Data:

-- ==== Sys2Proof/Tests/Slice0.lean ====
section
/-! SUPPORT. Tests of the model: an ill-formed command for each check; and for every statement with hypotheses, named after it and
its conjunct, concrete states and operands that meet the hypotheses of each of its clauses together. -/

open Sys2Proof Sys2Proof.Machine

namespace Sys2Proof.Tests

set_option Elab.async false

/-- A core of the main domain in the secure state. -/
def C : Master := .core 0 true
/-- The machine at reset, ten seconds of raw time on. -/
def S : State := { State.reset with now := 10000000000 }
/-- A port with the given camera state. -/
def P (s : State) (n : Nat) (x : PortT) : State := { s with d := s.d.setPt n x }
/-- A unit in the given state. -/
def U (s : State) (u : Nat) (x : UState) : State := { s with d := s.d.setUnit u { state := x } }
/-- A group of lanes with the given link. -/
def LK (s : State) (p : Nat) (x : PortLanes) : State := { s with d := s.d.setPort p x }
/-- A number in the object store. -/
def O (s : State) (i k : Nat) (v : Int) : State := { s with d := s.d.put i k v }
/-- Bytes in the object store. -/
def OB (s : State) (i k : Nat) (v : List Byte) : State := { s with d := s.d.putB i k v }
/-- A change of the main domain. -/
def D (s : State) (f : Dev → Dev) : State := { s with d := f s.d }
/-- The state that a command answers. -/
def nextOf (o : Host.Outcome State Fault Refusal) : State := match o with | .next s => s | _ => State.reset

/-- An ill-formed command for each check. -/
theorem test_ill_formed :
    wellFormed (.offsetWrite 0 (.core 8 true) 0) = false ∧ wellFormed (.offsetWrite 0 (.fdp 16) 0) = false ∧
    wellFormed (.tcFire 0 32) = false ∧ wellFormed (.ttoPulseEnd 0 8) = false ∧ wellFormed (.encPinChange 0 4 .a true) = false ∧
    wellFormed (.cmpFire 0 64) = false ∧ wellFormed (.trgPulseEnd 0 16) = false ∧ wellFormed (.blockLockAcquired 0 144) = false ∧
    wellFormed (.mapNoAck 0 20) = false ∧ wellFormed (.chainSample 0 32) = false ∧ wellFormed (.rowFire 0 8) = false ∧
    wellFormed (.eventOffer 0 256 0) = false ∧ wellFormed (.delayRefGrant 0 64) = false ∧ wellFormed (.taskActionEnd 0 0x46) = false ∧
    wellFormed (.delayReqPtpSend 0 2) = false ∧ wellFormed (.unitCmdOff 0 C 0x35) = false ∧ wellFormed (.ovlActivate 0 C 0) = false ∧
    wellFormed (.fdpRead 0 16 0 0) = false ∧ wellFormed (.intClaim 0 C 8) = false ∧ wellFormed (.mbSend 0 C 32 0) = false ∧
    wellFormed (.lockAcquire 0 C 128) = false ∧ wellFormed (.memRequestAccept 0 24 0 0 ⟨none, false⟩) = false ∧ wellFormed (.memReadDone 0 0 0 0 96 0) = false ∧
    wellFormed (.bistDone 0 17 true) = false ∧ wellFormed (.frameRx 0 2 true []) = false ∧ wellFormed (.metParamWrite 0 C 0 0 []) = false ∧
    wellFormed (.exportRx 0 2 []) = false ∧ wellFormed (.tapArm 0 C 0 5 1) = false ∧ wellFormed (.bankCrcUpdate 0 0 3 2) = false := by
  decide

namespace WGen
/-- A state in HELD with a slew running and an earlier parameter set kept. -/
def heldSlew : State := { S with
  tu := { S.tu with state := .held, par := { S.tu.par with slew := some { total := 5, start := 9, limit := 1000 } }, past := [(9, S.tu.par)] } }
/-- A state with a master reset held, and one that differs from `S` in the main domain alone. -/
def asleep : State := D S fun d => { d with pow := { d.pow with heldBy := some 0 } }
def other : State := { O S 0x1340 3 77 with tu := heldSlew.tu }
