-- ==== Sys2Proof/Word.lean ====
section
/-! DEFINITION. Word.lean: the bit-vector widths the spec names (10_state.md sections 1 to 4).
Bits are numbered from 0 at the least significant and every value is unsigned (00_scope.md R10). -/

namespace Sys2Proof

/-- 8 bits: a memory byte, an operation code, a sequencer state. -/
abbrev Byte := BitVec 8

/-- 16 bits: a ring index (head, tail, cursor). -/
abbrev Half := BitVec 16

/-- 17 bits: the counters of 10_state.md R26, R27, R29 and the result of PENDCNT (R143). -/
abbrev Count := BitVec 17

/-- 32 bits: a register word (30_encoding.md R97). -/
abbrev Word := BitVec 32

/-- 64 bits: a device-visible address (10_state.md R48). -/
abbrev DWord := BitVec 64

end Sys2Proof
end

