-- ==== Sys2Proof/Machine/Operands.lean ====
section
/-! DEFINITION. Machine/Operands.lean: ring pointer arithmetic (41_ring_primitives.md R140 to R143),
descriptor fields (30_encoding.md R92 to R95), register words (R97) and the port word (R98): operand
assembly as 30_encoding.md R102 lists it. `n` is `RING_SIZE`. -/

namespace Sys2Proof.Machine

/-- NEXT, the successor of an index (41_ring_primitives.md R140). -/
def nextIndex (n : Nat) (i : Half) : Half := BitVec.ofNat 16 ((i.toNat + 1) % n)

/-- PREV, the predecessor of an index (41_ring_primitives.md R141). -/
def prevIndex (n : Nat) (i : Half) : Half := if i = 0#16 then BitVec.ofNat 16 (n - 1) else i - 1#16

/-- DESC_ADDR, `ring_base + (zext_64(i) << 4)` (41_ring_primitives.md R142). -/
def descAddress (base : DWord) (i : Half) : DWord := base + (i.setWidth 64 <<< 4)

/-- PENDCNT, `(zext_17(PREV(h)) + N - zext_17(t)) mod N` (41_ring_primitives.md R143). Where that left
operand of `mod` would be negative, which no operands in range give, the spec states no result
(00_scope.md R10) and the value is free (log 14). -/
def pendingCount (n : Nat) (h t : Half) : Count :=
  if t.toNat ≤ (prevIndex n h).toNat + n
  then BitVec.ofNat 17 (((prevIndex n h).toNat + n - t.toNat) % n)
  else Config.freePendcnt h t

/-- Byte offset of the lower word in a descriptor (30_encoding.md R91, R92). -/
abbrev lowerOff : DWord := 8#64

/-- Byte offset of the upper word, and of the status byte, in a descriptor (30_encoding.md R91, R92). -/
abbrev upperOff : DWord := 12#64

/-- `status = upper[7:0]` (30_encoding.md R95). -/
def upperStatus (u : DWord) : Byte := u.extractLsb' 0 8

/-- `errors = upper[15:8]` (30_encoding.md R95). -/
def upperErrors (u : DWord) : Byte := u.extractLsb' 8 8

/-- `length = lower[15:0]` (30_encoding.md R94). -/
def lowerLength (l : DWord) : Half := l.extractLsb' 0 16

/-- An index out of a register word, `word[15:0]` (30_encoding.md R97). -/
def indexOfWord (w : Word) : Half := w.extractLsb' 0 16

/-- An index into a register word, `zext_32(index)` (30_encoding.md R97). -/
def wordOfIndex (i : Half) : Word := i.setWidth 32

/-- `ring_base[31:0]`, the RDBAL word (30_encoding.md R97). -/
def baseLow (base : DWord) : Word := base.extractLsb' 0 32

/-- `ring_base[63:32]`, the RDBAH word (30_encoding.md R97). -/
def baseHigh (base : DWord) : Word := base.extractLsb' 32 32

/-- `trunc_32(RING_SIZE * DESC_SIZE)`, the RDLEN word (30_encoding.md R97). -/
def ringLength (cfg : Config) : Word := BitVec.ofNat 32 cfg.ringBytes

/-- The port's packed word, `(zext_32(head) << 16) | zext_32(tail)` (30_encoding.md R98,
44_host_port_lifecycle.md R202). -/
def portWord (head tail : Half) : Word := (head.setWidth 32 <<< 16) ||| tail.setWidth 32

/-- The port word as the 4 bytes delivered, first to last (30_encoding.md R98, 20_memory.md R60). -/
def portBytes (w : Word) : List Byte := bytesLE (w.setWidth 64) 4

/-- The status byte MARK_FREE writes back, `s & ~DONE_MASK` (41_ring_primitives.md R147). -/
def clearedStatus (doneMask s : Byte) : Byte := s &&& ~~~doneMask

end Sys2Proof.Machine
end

Exercise: Report the number of lines in the listing that contain the word "reset". No other words are permitted.

Exercise response: 4